Aussi, répond-elle parfaitement aux propos de Stuart  Hall : « les processus de formation de l’identité qui résistent aux frontières naturelles sont propres aux personnes qui (…) maintiennent des liens étroits avec leur  lieu d’origine et ses traditions (…) ces personnes conservent la culture, les traditions, la langue et l’histoire personnelle qui les ont marquées. La différence est que leur identité n’est et ne sera jamais unifiée dans le passé ancien du terme, car elle est irrévocablement le produit de plusieurs histoires et de plusieurs cultures interconnectées ». [1]

Tel est le cas des écrivains maghrébins de langue française qui tout en s’abreuvant des autres cultures, notamment de la culture française, sont restés attachés à leurs origines. Preuve en est, leurs productions littéraires abondent de références culturelles et identitaires propres à l’espace maghrébin.

L’identité culturelle telle que véhiculée  par ladite littérature est plurielle. Elle est composite et porte la trace d’une mosaïque culturelle composée de plusieurs éléments où l’autochtone et l’étranger se mêlent pour enfanter, en fin de compte, ce qui est appelé communément l’identité culturelle maghrébine, même si cette dénomination dérange  quelques esprits et consciences soucieux d’une ouverture limitée sur autrui et allergiques à toute forme de réconciliation avec soi et avec les autres.                                            

La question de l’identité culturelle en littérature est et restera donc à jamais posée. L’évidence est ainsi de dire qu’il n’existe pas d’œuvres littéraires sans références  culturelles et identitaires. La littérature maghrébine d’expression française se présente, dans ce cas, comme le modèle le plus illustratif confirmant le rapport étroit entre littérature, culture et identité.

Pour ce, la  compréhension de cette littérature n’est  possible que si elle n’est pas accompagnée, d’une part, d’une reconnaissance de la spécificité de cette littérature dont : « [les] contenus ne sont pas neutres, [car] ils s’inscrivent dans un contexte marqué par un temps historique, sociologique et politique ainsi que par un lieu » [2] ; et d’autre part, d’une reconnaissance de la spécificité du texte littéraire qui peut se prêter à des lectures multiples dont fait partie la lecture culturelle.

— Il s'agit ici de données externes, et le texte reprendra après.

theorem encodeLine_word (l : Line) (poison : Bool) : lineCode.Word (encodeLine l poison) := by
  have hc := lineCode_checks_word (lineSyms_word l)
  cases poison with
  | false => rw [encodeLine_sound]; exact List.forall_mem_append.mpr ⟨lineSyms_word l, hc⟩
  | true => rw [encodeLine_poison]; exact List.forall_mem_append.mpr ⟨lineSyms_word l, inverted_word hc⟩

theorem encodeLine_length (l : Line) (poison : Bool) : (encodeLine l poison).length = 80 := by
  simp [encodeLine, lineSyms_length, lineCode_checks_length (lineSyms_word l)]

/-- The word of a line has no syndrome. -/
theorem encodeLine_syndromes (l : Line) : (lineCode.syndromes (encodeLine l false)).all (· = 0) = true := by
  rw [lineCode_syndromes_zero, encodeLine_sound]
  exact fun j hj => lineCode_encode (lineSyms_word l) hj

/-- The word of a poison line has the syndromes of its inversion: the one at alpha is not 0. -/
theorem encodeLine_poison_syndromes (l : Line) : ¬(lineCode.syndromes (encodeLine l true)).all (· = 0) = true := by
  rw [lineCode_syndromes_zero, encodeLine_poison]
  intro h
  have hw := lineSyms_word l
  have hlen := lineCode_checks_length hw
  have hp : lineCode.evalFrom (lineCode.alpha 1) 0 (lineSyms l) < 2 ^ lineCode.m :=
    Code.evalFrom_lt lineCode_monic _ (by decide) hw
  have hsum := Code.evalFrom_polyAdd lineCode_monic (lineCode.alpha 1) hp (by decide : 0 < 2 ^ lineCode.m)
    (w := List.replicate 16 0xFF) (by simpa using hlen) (lineCode_checks_word hw) (by unfold Code.Word; decide)
  have h1 := h 1 (by decide)
  rw [inverted_eq_polyAdd, hlen, Code.evalFrom_append, ← Nat.xor_zero (Code.evalFrom _ _ 0 (lineSyms l)), hsum,
    ← Code.evalFrom_append, lineCode_encode hw (by decide)] at h1
  exact absurd h1 (by decide)

theorem codewordSyms_codeword (c : LineCell) : codewordSyms c.codeword = encodeLine c.data c.poison :=
  codewordSyms_ofLe (encodeLine_length _ _) (encodeLine_word _ _)

/-- What a stored cell reads as where its word meets no error (R118). -/
def LineCell.outcome (c : LineCell) : ReadOutcome := if c.poison then .poison c.data [] else .good c.data

/-- A word that meets no error decodes to what was stored, as poison where the line stands as poison (R118). -/
theorem decodeLine_codeword (c : LineCell) : decodeLine c.codeword = c.outcome := by
  obtain ⟨l, poison⟩ := c
  unfold decodeLine
  simp only [codewordSyms_codeword]
  cases poison with
  | false => rw [if_pos (encodeLine_syndromes l), encodeLine_sound, symsLine_lineSyms]; rfl
  | true =>
    have back : invertChecks (encodeLine l true) = encodeLine l false := by
      rw [encodeLine_poison, invertChecks_append (lineSyms_length l), inverted_inverted, encodeLine_sound]
    rw [if_neg (encodeLine_poison_syndromes l), back, if_pos (encodeLine_syndromes l), encodeLine_sound, symsLine_lineSyms]
    rfl

/-- A read that meets no error, on a rank that is not lost, gives the stored cell and changes nothing (R118). -/
theorem State.readCell_stored (s : State) (c : LineCell) {rank : Option Nat} (sub : Nat)
    (h : ∀ n, rank = some n → bitOf s.drn.lostRanks n = false) : s.readCell c rank sub 0 = (c.outcome, s) := by
  have hd : decodeLine (c.codeword ^^^ 0) = c.outcome := (congrArg decodeLine BitVec.xor_zero).trans (decodeLine_codeword c)
  unfold State.readCell
  extract_lets lost o count
  have hlost : lost = false := by
    unfold lost
    split
    · exact h _ rfl
    · rfl
  have ho : o = c.outcome := (if_neg (by simp [hlost])).trans hd
  rw [ho]
  unfold LineCell.outcome
  cases c.poison <;> rfl

/-- A read that meets no error, on a line whose rank is not lost, gives the stored line and changes nothing (R118). -/
theorem State.dramRead_stored {s : State} {la : Nat} (h : s.lineLost la = false) :
    s.dramRead la 0 = ((s.line la).outcome, s) := by
  refine s.readCell_stored _ _ fun n hn => ?_
  simpa [State.lineLost, hn] using h

end Sys2Proof.Machine
end

section
/-! PROOFS. The persist path: reads, decoders, bindings and stamps (R70 to R105). -/

set_option Elab.async false

namespace Sys2Proof.Machine

section
variable {s : State} {p : Port}

/-- A command of an agent that the control space answers does what its row says (R22). -/
theorem State.if_answers {α : Type} {g : Agent} (h : s.answers g = true) (a b : α) : (if !s.answers g then a else b) = b :=
  if_neg (by simp [h])

/-! ## Reads -/

theorem execCxlMemRead_closed {hpa : BitVec 52} {tag : BitVec 16} {err : Codeword} (h : s.portOpen p = false) :
    execCxlMemRead p hpa tag err s = .next s := if_pos (by simp [h])

theorem execCxlMemRead_outside {hpa : BitVec 52} {tag : BitVec 16} {err : Codeword} (h : s.portOpen p = true)
    (hw : s.window p hpa.toNat = none) :
    execCxlMemRead p hpa tag err s = .next ((s.emit (.rdCpl p tag.toNat 0 true)).event 0x0207 (srcPort p)) := by
  simp [execCxlMemRead, h, hw]

theorem execCxlMemRead_inside {hpa : BitVec 52} {tag : BitVec 16} {err : Codeword} {c ca : Nat} (h : s.portOpen p = true)
    (hw : s.window p hpa.toNat = some (c, ca)) :
    execCxlMemRead p hpa tag err s = .next (s.serveRead ⟨p, tag.toNat, ca / 64, none⟩ err) := by
  simp [execCxlMemRead, h, hw]

theorem State.placeIn_dramMove (n spares fuel set j : Nat) :
    (s.dramMove n).placeIn spares fuel set j = s.placeIn spares fuel set j := by
  induction fuel generalizing set j with
  | zero => rfl
  | succ fuel ih => exact if_congr Iff.rfl rfl (ih _ _)

theorem State.rankOf_dramMove (n g : Nat) : (s.dramMove n).rankOf g = s.rankOf g :=
  congrArg (Option.map _) (State.placeIn_dramMove n _ _ _ _)

theorem State.lineLost_dramMove (n la : Nat) : (s.dramMove n).lineLost la = s.lineLost la := by
  unfold State.lineLost
  rw [State.rankOf_dramMove]
  rfl

/-- With no queue entry and no error on the codeword, a read forms the stored line and counts its 64 bytes (R92, R118). -/
theorem State.formRead_stored {la : Nat} (he : s.entriesOf la = []) (hd : s.inDram la = true) (hl : s.lineLost la = false) :
    s.formRead la 0 = (.line (s.line la), s.dramMove 64) := by
  have hr : (s.dramMove 64).dramRead la 0 = ((s.line la).outcome, s.dramMove 64) :=
    State.dramRead_stored ((State.lineLost_dramMove 64 la).trans hl)
  have plain (c : LineCell) : s.overEntries la c = c := by simp [State.overEntries, he]
  unfold State.formRead
  rw [if_neg (by simp [State.replaced, he]), if_neg (by simp [hd]), hr]
  unfold LineCell.outcome
  obtain ⟨l, poison⟩ := s.line la
  cases poison <;> simp [plain]

/-! ## Decoders and bindings -/

theorem State.commitFine_iff {k base size : Nat} : s.commitFine p k base size = true ↔
    s.get (PQ_BIND_VALID p.num k) = 1 ∧ s.get (PQ_BIND_CLASS p.num k) < 4 ∧
    s.get (PQ_BIND_OFF p.num k) * 2 ^ 28 + size ≤ s.img.size (s.get (PQ_BIND_CLASS p.num k)) ∧ size % 2 ^ 28 = 0 ∧
    base % 2 ^ 28 = 0 ∧ bitOf s.sti.guardClasses (s.get (PQ_BIND_CLASS p.num k)) = false := by
  simp only [State.commitFine, State.bit, Bool.and_eq_true, decide_eq_true_eq, Bool.not_eq_true', and_assoc]
  rfl

theorem execDecoderCommit_clears {k : BitVec 2} {base size : BitVec 52} (h : s.answers p.agent = true) :
    execDecoderCommit p k base size false s = .next (s.setDecoder p k.toNat ⟨base.toNat, size.toNat, false, false⟩) :=
  (State.if_answers h _ _).trans (if_pos rfl)

theorem execDecoderCommit_judged {k : BitVec 2} {base size : BitVec 52} (h : s.answers p.agent = true) :
    execDecoderCommit p k base size true s =
      if s.commitFine p k.toNat base.toNat size.toNat then
        .next (s.setDecoder p k.toNat ⟨base.toNat, size.toNat, true, false⟩)
      else .next ((s.setDecoder p k.toNat ⟨base.toNat, size.toNat, false, true⟩).event 0x0204 (srcPair 1 p.num k.toNat)) :=
  (State.if_answers h _ _).trans (if_neg (by decide))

C’est ce qui est confirmé, du moins implicitement, par M. Picard  qui considère que : « le texte littéraire véhicule des images dont la reconnaissance, à travers un triple mouvement de sublimation, de projection et d’identification, confère au lecteur une identité ».[3] en l’occurrence et en ce qui nous concerne, c’est l’identité culturelle qui nous interpelle.

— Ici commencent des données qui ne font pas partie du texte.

-- ==== Sys2Proof/Config.lean ====
section
/-! DEFINITION. What an implementation fixes, and the free values. None of these constants has a
body: nothing in Lean can evaluate one, so a theorem about the model holds whatever they are. The
hash constants, multipliers, widths and rounding are NOT here: they are the same in every instance
(00_scope.md R8) and stand in the machine's own files. -/

namespace Sys2Proof.Config

/-- `LATENCY`, the one open parameter of the spec (00_scope.md R9, 93_implementation_defined.md U8). -/
opaque latency : Nat

/-- Whether `rst` is connected. Read only when `latency` is 0, where an implementation may leave it
unconnected (10_state.md R30; log 4). -/
opaque resetWired : Bool

/-- The unspecified `result` of a response with `err` = 1, one draw per occurrence
(60_exceptions.md R161, 93_implementation_defined.md U1; log 7). -/
opaque unspecifiedResult : Nat → Word

/-- The unspecified `err` port in a cycle with `rsp_valid` = 0 (10_state.md R29, U2; log 8). -/
opaque idleErr : Nat → Bool

/-- The unspecified `result` port in a cycle with `rsp_valid` = 0 (10_state.md R29, U2; log 8). -/
opaque idleResult : Nat → Word

/-- Whether pipeline slot `k` of a block that was never reset powers up holding a valid bit
(70_reset_and_hazards.md R180, 93_implementation_defined.md U10; log 10). -/
opaque powerUpValid : Nat → Bool

/-- The `err` such a slot presents (log 10). -/
opaque powerUpErr : Nat → Bool

/-- The `result` such a slot presents (log 10). -/
opaque powerUpResult : Nat → Word

end Sys2Proof.Config

namespace Sys2Proof

/-- The timing of one implementation: the argument a timed model takes (00_scope.md R9). -/
structure Timing where
  latency : Nat
  resetWired : Bool
  deriving DecidableEq, Repr

/-- The timing of the implementation that `step` runs. -/
def Config.timing : Timing := ⟨Config.latency, Config.resetWired⟩

end Sys2Proof
end

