-- ==== Sys2Proof/Machine/RealScaler.lean ====
section
/-! DEFINITION. The range scaler as 42_range_scaler.md R121 to R127 writes it, over the rationals. The
machine runs the integer form of Machine/RangeScaler.lean; this file is what that form is held to. -/

namespace Sys2Proof.Machine

/-- `fl_p`: the nearest rational with a `p`-bit binary significand, ties to the even one
(42_range_scaler.md R123). -/
def flRat (p : Nat) (v : ℚ) : ℚ :=
  if v = 0 then 0
  else
    let e := Int.log 2 |v|
    let ulp : ℚ := 2 ^ (e - p + 1)
    let q := |v| / ulp
    let n := ⌊q⌋
    let r := q - n
    let n' := if 1 / 2 < r ∨ (r = 1 / 2 ∧ n % 2 = 1) then n + 1 else n
    (if v < 0 then -1 else 1) * n' * ulp

/-- `enc32` of a rational that is zero or has a 24-bit significand (42_range_scaler.md R122). -/
def enc32Rat (v : ℚ) : Word :=
  if v = 0 then 0
  else
    let e := Int.log 2 |v|
    let m := |v| / 2 ^ (e - 23)
    BitVec.ofBool (decide (v < 0)) ++ BitVec.ofInt 8 (e + 127) ++ BitVec.ofInt 23 (⌊m⌋ - 2 ^ 23)

/-- The real number a binary32 pattern encodes, for the patterns that 42_range_scaler.md R122 gives a
number: `0 < E < 255`, and the all-zero word. -/
def valueOf32 (b : Word) : Option ℚ :=
  let E := (b.extractLsb 30 23).toNat
  let F := (b.extractLsb 22 0).toNat
  if b = 0 then some 0
  else if 0 < E ∧ E < 255 then
    some ((if b.getLsbD 31 then -1 else 1) * 2 ^ ((E : Int) - 127) * (1 + (F : ℚ) / 2 ^ 23))
  else none

/-- `C_Z = fl53(1 / 4294967295)` (42_range_scaler.md R125). -/
def scaleZRat : ℚ := flRat 53 (1 / 4294967295)

/-- `C_N = fl53(1 / 2147483647)` (42_range_scaler.md R125). -/
def scaleNRat : ℚ := flRat 53 (1 / 2147483647)

/-- The double `d` of 42_range_scaler.md R126. -/
def zmapDouble (raw : Word) : ℚ := flRat 53 ((raw.unsigned : ℚ) * scaleZRat)

/-- The double `d` of 42_range_scaler.md R127. -/
def nmapDouble (raw : Word) : ℚ := flRat 53 ((raw.signed : ℚ) * scaleNRat)

/-- `zmap` as 42_range_scaler.md R126 writes it. -/
def zmapRat (raw : Word) : Word := enc32Rat (flRat 24 (zmapDouble raw))

/-- `nmap` as 42_range_scaler.md R127 writes it. -/
def nmapRat (raw : Word) : Word := enc32Rat (flRat 24 (nmapDouble raw))

end Sys2Proof.Machine
end

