-- ==== Sys2Proof/Tests/Slice0.lean ====
section
/-! SUPPORT. Tests. Every expected value is a worked example or a vector of the spec (the rule or section
is named beside it), never the model's own answer; the last section shows, for each statement with
hypotheses, values that meet them. -/

namespace Sys2Proof.Tests

open Sys2Proof.Machine

/-! ## Helpers -/

/-- The responses in flight after a meaning ran on the reset state. -/
def answered (o : Host.Outcome State Fault Refusal) : List InFlight :=
  match o with
  | .next s => s.inFlight
  | .fault _ => []
  | .refused _ => []

/-- The responses delivered by a run. -/
def delivered (o : Host.Outcome State Fault Refusal) : List Response :=
  match o with
  | .next s => s.responses
  | .fault _ => []
  | .refused _ => []

/-- The response channel after a run. -/
def shown (o : Host.Outcome State Fault Refusal) : Option Response :=
  match o with
  | .next s => s.rsp
  | .fault _ => none
  | .refused _ => none

/-- A cycle that presents a packed request. -/
def present (w : BitVec 164) : PortInput := ⟨false, true, Request.unpack w⟩

/-- A cycle that asserts `rst` while presenting a packed request. -/
def presentInReset (w : BitVec 164) : PortInput := ⟨true, true, Request.unpack w⟩

/-- The reset state with a schedule of inputs. -/
def scheduled (ins : List PortInput) : State := { State.reset with inputs := ins }

/-- An operation answers a value with `err` = 0. -/
def answersValue (i : Instr) (v : Word) : Bool := answered (exec i State.reset) == [⟨⟨false, v⟩, 0⟩]

/-! ## Decoding: words of 95_test_vectors.md sections 2.5 and 2.6, written out from R55 and R58 -/

theorem test_decode_noiseU1D :
    decodeTableWord 164 0x0FFFFFFFF00000000000000000000000000000001 = some (.noiseU1D 1 0xFFFFFFFF) := by decide

theorem test_decode_noiseU2D :
    decodeTableWord 164 0x1000000000000000000000000FFFFFFFE00000003 = some (.noiseU2D 3 0xFFFFFFFE 0) := by decide

theorem test_decode_noiseU3D :
    decodeTableWord 164 0x20000000000000000FFFFFFF500000007FFFFFFFB = some (.noiseU3D 0xFFFFFFFB 7 0xFFFFFFF5 0) := by decide

theorem test_decode_noiseU4D :
    decodeTableWord 164 0x3FFFFFFFFFFFFFE700000012CFFFFFF3800000064 = some (.noiseU4D 100 0xFFFFFF38 300 0xFFFFFE70 0xFFFFFFFF) := by decide

theorem test_decode_noiseZ1D :
    decodeTableWord 164 0x40000000033333333222222221111111100000007 = some (.noiseZ1D 7 0) := by decide

theorem test_decode_noiseZ2D :
    decodeTableWord 164 0x50000000033333333222222221111111100000007 = some (.noiseZ2D 7 0x11111111 0) := by decide

theorem test_decode_noiseZ3D :
    decodeTableWord 164 0x6FFFFFFFF00000000000000030000000200000001 = some (.noiseZ3D 1 2 3 0xFFFFFFFF) := by decide

theorem test_decode_noiseZ4D :
    decodeTableWord 164 0x7DEADBEEF00000004000000030000000200000001 = some (.noiseZ4D 1 2 3 4 0xDEADBEEF) := by decide

theorem test_decode_noiseN1D :
    decodeTableWord 164 0x80000000033333333222222221111111100000007 = some (.noiseN1D 7 0) := by decide

theorem test_decode_noiseN2D :
    decodeTableWord 164 0x90000000000000000000000007FFFFFFF80000000 = some (.noiseN2D 0x80000000 0x7FFFFFFF 0) := by decide

theorem test_decode_noiseN3D :
    decodeTableWord 164 0xA0000000033333333222222221111111100000007 = some (.noiseN3D 7 0x11111111 0x22222222 0) := by decide

theorem test_decode_noiseN4D :
    decodeTableWord 164 0xBDEADBEEF00000004000000030000000200000001 = some (.noiseN4D 1 2 3 4 0xDEADBEEF) := by decide

theorem test_decode_scramble :
    decodeTableWord 164 0xCDEADBEEF000000000000000000000000075BCD15 = some (.scramble 123456789 0xDEADBEEF) := by decide

theorem test_decode_reserved_D :
    decodeWord 0xDDEADBEEF33333333222222221111111100000007#164 = .error (.reservedCode 0xD) := by decide

theorem test_decode_reserved_E :
    decodeWord 0xEDEADBEEF33333333222222221111111100000007#164 = .error (.reservedCode 0xE) := by decide

theorem test_decode_reserved_F :
    decodeWord 0xFDEADBEEF33333333222222221111111100000007#164 = .error (.reservedCode 0xF) := by decide

/-- The table's own width, and the same in whole bytes. -/
theorem test_decode_whole_bytes :
    decodeTableWord 168 0xC0000000000000000000000000000000000000001 = some (.scramble 1 0) := by decide

/-- P3, request 1 of 95_test_vectors.md section 3. -/
theorem test_encode_noiseU2D :
    encode (.noiseU2D 0x7FFFFFFF 0x7FFFFFFF 0) = 0x10000000000000000000000007FFFFFFF7FFFFFFF#164 := by decide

Une identité culturelle qui, ne s’étant pas développée isolément, n’a cessé et ne cesse d’être tout au long de son histoire à l’écoute des autres cultures. D’où l’idée qui stipule que l’isolement total de la culture n’existe pas. En effet, son mouvement  s’inscrit dans celui des cultures avoisinantes avec lesquelles elle a eu des contacts directs ou indirects.  Dans ce contexte, le contact avec la culture française n’est pas à démontrer. L’interculturalité est de fait une des caractéristiques majeures de la littérature maghrébine de langue française.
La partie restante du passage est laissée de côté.